▶ _INSTRUCTIONS FOR THE TASK_
Your job is to copy every line in the material containing the word "htrace".

▶ _EXERCISE MATERIAL_
┄┄┄┄┄┄┄┄┄┄
theorem witness_StepStaysWithinItsVariant :
    (∃ t, step { sAct [] with host := [0x02000000#32] } = .next t ∧ (sAct []).params.variant = .serial)
      ∧ ∃ t, step { pAct [] with host := [0x02000000#32] } = .next t ∧ (pAct []).params.variant = .parallel :=
  ⟨⟨_, exec_sInit (s := sAct []) rfl, rfl⟩, _, exec_pInit (s := pAct []) rfl rfl, rfl⟩

theorem witness_OperandRegistersAreWrittenByTheirOperations :
    (∃ t, exec (.sRead 0xFFFF#16) (sAct []) = .next t) ∧ (∃ t, exec (.pWrite 0#16 0xFF#8) (pAct []) = .next t)
      ∧ ∃ t, exec .pInit (pAct []) = .next t :=
  ⟨⟨_, exec_sRead rfl rfl⟩, ⟨_, exec_pWrite rfl rfl⟩, _, exec_pInit rfl rfl⟩

theorem witness_OperationsIssueTheirEventCounts :
    (∃ t, exec .sSetup (sAct []) = .next t) ∧ (∃ t, exec .sInit (sAct []) = .next t)
      ∧ (∃ t, exec (.sRead 0#16) (sAct []) = .next t) ∧ (∃ t, exec (.sWrite 0#16 0#8) (sAct []) = .next t)
      ∧ (∃ t, exec .sDisable (sAct []) = .next t) ∧ (∃ t, exec .pSetup (pAct []) = .next t)
      ∧ (∃ t, exec .pInit (pAct []) = .next t) ∧ (∃ t, exec (.pRead 0#16) (pAct []) = .next t)
      ∧ (∃ t, exec (.pWrite 0#16 0#8) (pAct []) = .next t) ∧ ∃ t, exec .pDisable (pAct []) = .next t :=
  ⟨⟨_, exec_sSetup rfl⟩, ⟨_, exec_sInit rfl⟩, ⟨_, exec_sRead rfl rfl⟩, ⟨_, exec_sWrite rfl rfl⟩, ⟨_, exec_sDisable rfl rfl⟩,
    ⟨_, exec_pSetup rfl⟩, ⟨_, exec_pInit rfl rfl⟩, ⟨_, exec_pRead rfl rfl⟩, ⟨_, exec_pWrite rfl rfl⟩, _, exec_pDisable rfl⟩

theorem witness_SetupThenInitIsActive :
    State.reset.params.variant = .serial ∧ (State.fresh pPar).params.variant = .parallel := by decide

theorem witness_LifecycleRoundTrip :
    (State.reset.params.variant = .serial ∧ State.reset.params.present = true ∧ State.reset.params.timely = true
        ∧ State.reset.sound = true ∧ State.reset.chip.wbusyUntil ≤ State.reset.now)
      ∧ ((State.fresh pPar).params.variant = .parallel ∧ (State.fresh pPar).params.present = true
        ∧ (State.fresh pPar).params.timely = true ∧ pPar.constants.tParWriteMs ≤ pPar.constants.tParPowerMs
        ∧ (State.fresh pPar).sound = true
        ∧ (State.fresh pPar).chip.wbusyUntil ≤ (State.fresh pPar).now) := by decide

theorem witness_SetupAgainstDisableFromFresh :
    (∃ t, exec .sSetup (State.fresh Params.reference) = .next t) ∧ (∃ t, exec .sDisable (State.fresh Params.reference) = .next t)
      ∧ (∃ t, exec .pSetup (State.fresh pPar) = .next t) ∧ ∃ t, exec .pDisable (State.fresh pPar) = .next t :=
  ⟨⟨_, exec_sSetup rfl⟩, ⟨_, exec_sDisable rfl rfl⟩, ⟨_, exec_pSetup rfl⟩, _, exec_pDisable rfl⟩

end Sys2Proof.Tests
end

section
/-! What the trace determines (spec/10_state.md R30, 40_line_primitives.md R114): every micro-operation records one event, that
event says what becomes of the line registers, and nothing else in the model touches them, the trace or the time. -/

namespace Sys2Proof.Machine

/-! ## One event, or none -/

/-- From `s` to `t` the trace has grown by events that determine what became of the line registers of both variants, and time
has not run back (R15, R30, R114). -/
def TraceExtends (s t : State) : Prop :=
  ∃ evs, t.trace = s.trace ++ evs
    ∧ t.serial = serialAfter s.serial evs ∧ t.parallel = parallelAfter s.parallel evs ∧ s.now ≤ t.now

/-- `t` is `s` after the one event `e`: it stands last in the trace, and the line registers are as it says. -/
structure RecordsEvent (e : Event) (s t : State) : Prop where
  log : t.log = e :: s.log
  serial : t.serial = serialEvent s.serial e
  parallel : t.parallel = parallelEvent s.parallel e
  now : s.now ≤ t.now

/-- `t` has the trace, the line registers and the time of `s`. -/
structure KeepsTrace (s t : State) : Prop where
  log : t.log = s.log
  serial : t.serial = s.serial
  parallel : t.parallel = s.parallel
  now : t.now = s.now

theorem traceExtends_refl (s : State) : TraceExtends s s :=
  ⟨[], (List.append_nil _).symm, rfl, rfl, Nat.le_refl _⟩

/-- One more event extends the trace, and the line registers are the fold of the longer list. -/
theorem TraceExtends.record {e : Event} {s t u : State} (h : TraceExtends s t) (r : RecordsEvent e t u) : TraceExtends s u := by
  obtain ⟨evs, htrace, hserial, hparallel, hnow⟩ := h
  refine ⟨evs ++ [e], ?_, ?_, ?_, hnow.trans r.now⟩
  · calc u.trace = t.trace ++ [e] := by simp [State.trace, r.log]
      _ = s.trace ++ (evs ++ [e]) := by rw [htrace, List.append_assoc]
  · rw [r.serial, hserial, serialAfter, serialAfter, List.foldl_concat]
  · rw [r.parallel, hparallel, parallelAfter, parallelAfter, List.foldl_concat]

/-- What keeps the trace, the lines and the time extends it by no event. -/
theorem TraceExtends.keep {s t u : State} (h : TraceExtends s t) (k : KeepsTrace t u) : TraceExtends s u := by
  obtain ⟨evs, htrace, hserial, hparallel, hnow⟩ := h
  exact ⟨evs, by simpa only [State.trace, k.log] using htrace, k.serial.trans hserial, k.parallel.trans hparallel, k.now ▸ hnow⟩

/-! ## The nine micro-operations -/

/-- `PinMode` records `mode(L,d)`, and writes `DIR[L]` as that event says (R110). -/
theorem pinMode_records (l : Line) (d : Dir) (s : State) : RecordsEvent (.mode l d) s (pinMode l d s) where
  log := pinMode_log l d s
  serial := by cases l <;> simp [serialEvent]
  parallel := by cases l <;> simp [parallelEvent]
  now := by simp

/-- `PinSet` records `set(L,v)`, and writes `LAT[L]` as that event says (R111). -/
theorem pinSet_records (l : Line) (v : Bool) (s : State) : RecordsEvent (.set l v) s (pinSet l v s) where
  log := pinSet_log l v s
  serial := by cases l <;> simp [serialEvent]
  parallel := by cases l <;> simp [parallelEvent]
  now := by simp

theorem pinGet_records (l : Line) (s : State) : RecordsEvent (.get l (pinLevel l s)) s (pinGet l s) :=
  ⟨pinGet_log l s, by simp [serialEvent], by simp [parallelEvent], by simp⟩

theorem delayUs_records (n : Nat) (s : State) : RecordsEvent (.delayUs n) s (delayUs n s) :=
  ⟨delayUs_log n s, by simp [serialEvent], by simp [parallelEvent], by simp [Nat.add_assoc]⟩

theorem delayMs_records (n : Nat) (s : State) : RecordsEvent (.delayMs n) s (delayMs n s) :=
  ⟨delayMs_log n s, by simp [serialEvent], by simp [parallelEvent], by simp [Nat.add_assoc]⟩

theorem busBegin_records (r : Nat) (s : State) : RecordsEvent (.busBegin r) s (busBegin r s) :=
  ⟨busBegin_log r s, by simp [serialEvent], by simp [parallelEvent], by simp⟩

theorem busEnd_records (s : State) : RecordsEvent .busEnd s (busEnd s) :=
  ⟨busEnd_log s, by simp [serialEvent], by simp [parallelEvent], by simp⟩

theorem busWrite_records (dev : DevAddr) (bs : List Byte) (stop : Bool) (s : State) :
    RecordsEvent (.busWrite dev bs stop) s (busWrite dev bs stop s) :=
  ⟨busWrite_log dev bs stop s, by simp [serialEvent], by simp [parallelEvent], by simp⟩

theorem busRequest_records (dev : DevAddr) (s : State) :
    RecordsEvent (.busRequest dev 1 true (s.requestAnswer dev)) s (busRequest dev s) :=
  ⟨busRequest_log dev s, by simp [serialEvent], by simp [parallelEvent], by simp⟩

/-! ## The writes that are no micro-operation -/

theorem setRdata_keepsTrace (v : Byte) (s : State) : KeepsTrace s (setRdata v s) :=
  ⟨by simp, by simp, by simp, by simp⟩

theorem loseEeprom_keepsTrace (s : State) : KeepsTrace s (loseEeprom s) :=
  ⟨by simp, by simp, by simp, by simp⟩

/-! ## Every step -/

/-- Each micro-operation extends the trace by its event; acceptance, the register writes and the end of an operation extend it
by none. -/
theorem traceExtends_closed (s : State) : Closed (TraceExtends s) where
  pinMode l d _ h := h.record (pinMode_records l d _)
  pinSet l v _ h := h.record (pinSet_records l v _)
  pinGet l _ h := h.record (pinGet_records l _)
  delayUs n _ h := h.record (delayUs_records n _)
  delayMs n _ h := h.record (delayMs_records n _)
  busBegin r _ h := h.record (busBegin_records r _)
  busEnd _ h := h.record (busEnd_records _)
  busWrite dev bs stop _ h := h.record (busWrite_records dev bs stop _)
  busRequest dev _ h := h.record (busRequest_records dev _)
  setStarted _ _ h := h.keep ⟨rfl, rfl, rfl, rfl⟩
  setRdata v _ h := h.keep (setRdata_keepsTrace v _)
  noSamples _ h := h.keep ⟨rfl, rfl, rfl, rfl⟩
  atSeq _ _ h := h.keep ⟨rfl, rfl, rfl, rfl⟩
  loseEeprom _ h := h.keep (loseEeprom_keepsTrace _)
  setAddr _ _ h := h.keep ⟨rfl, rfl, rfl, rfl⟩
  setWdata _ _ h := h.keep ⟨rfl, rfl, rfl, rfl⟩
  accept _ _ h := h.keep ⟨rfl, rfl, rfl, rfl⟩
  setHost _ _ h := h.keep ⟨rfl, rfl, rfl, rfl⟩

/-- Settles O52: a state extends its own trace by nothing, and what every micro-operation keeps, every step keeps. -/
theorem traceDeterminesTheLines : Obligations.TraceDeterminesTheLines := by
  intro s _ hstep
  exact closed_step (traceExtends_closed s) hstep (traceExtends_refl s)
┄┄┄┄┄┄┄┄┄┄
▶ _ANSWER TO THIS PROBLEM_
  obtain ⟨evs, htrace, hserial, hparallel, hnow⟩ := h
      _ = s.trace ++ (evs ++ [e]) := by rw [htrace, List.append_assoc]
  obtain ⟨evs, htrace, hserial, hparallel, hnow⟩ := h
  exact ⟨evs, by simpa only [State.trace, k.log] using htrace, k.serial.trans hserial, k.parallel.trans hparallel, k.now ▸ hnow⟩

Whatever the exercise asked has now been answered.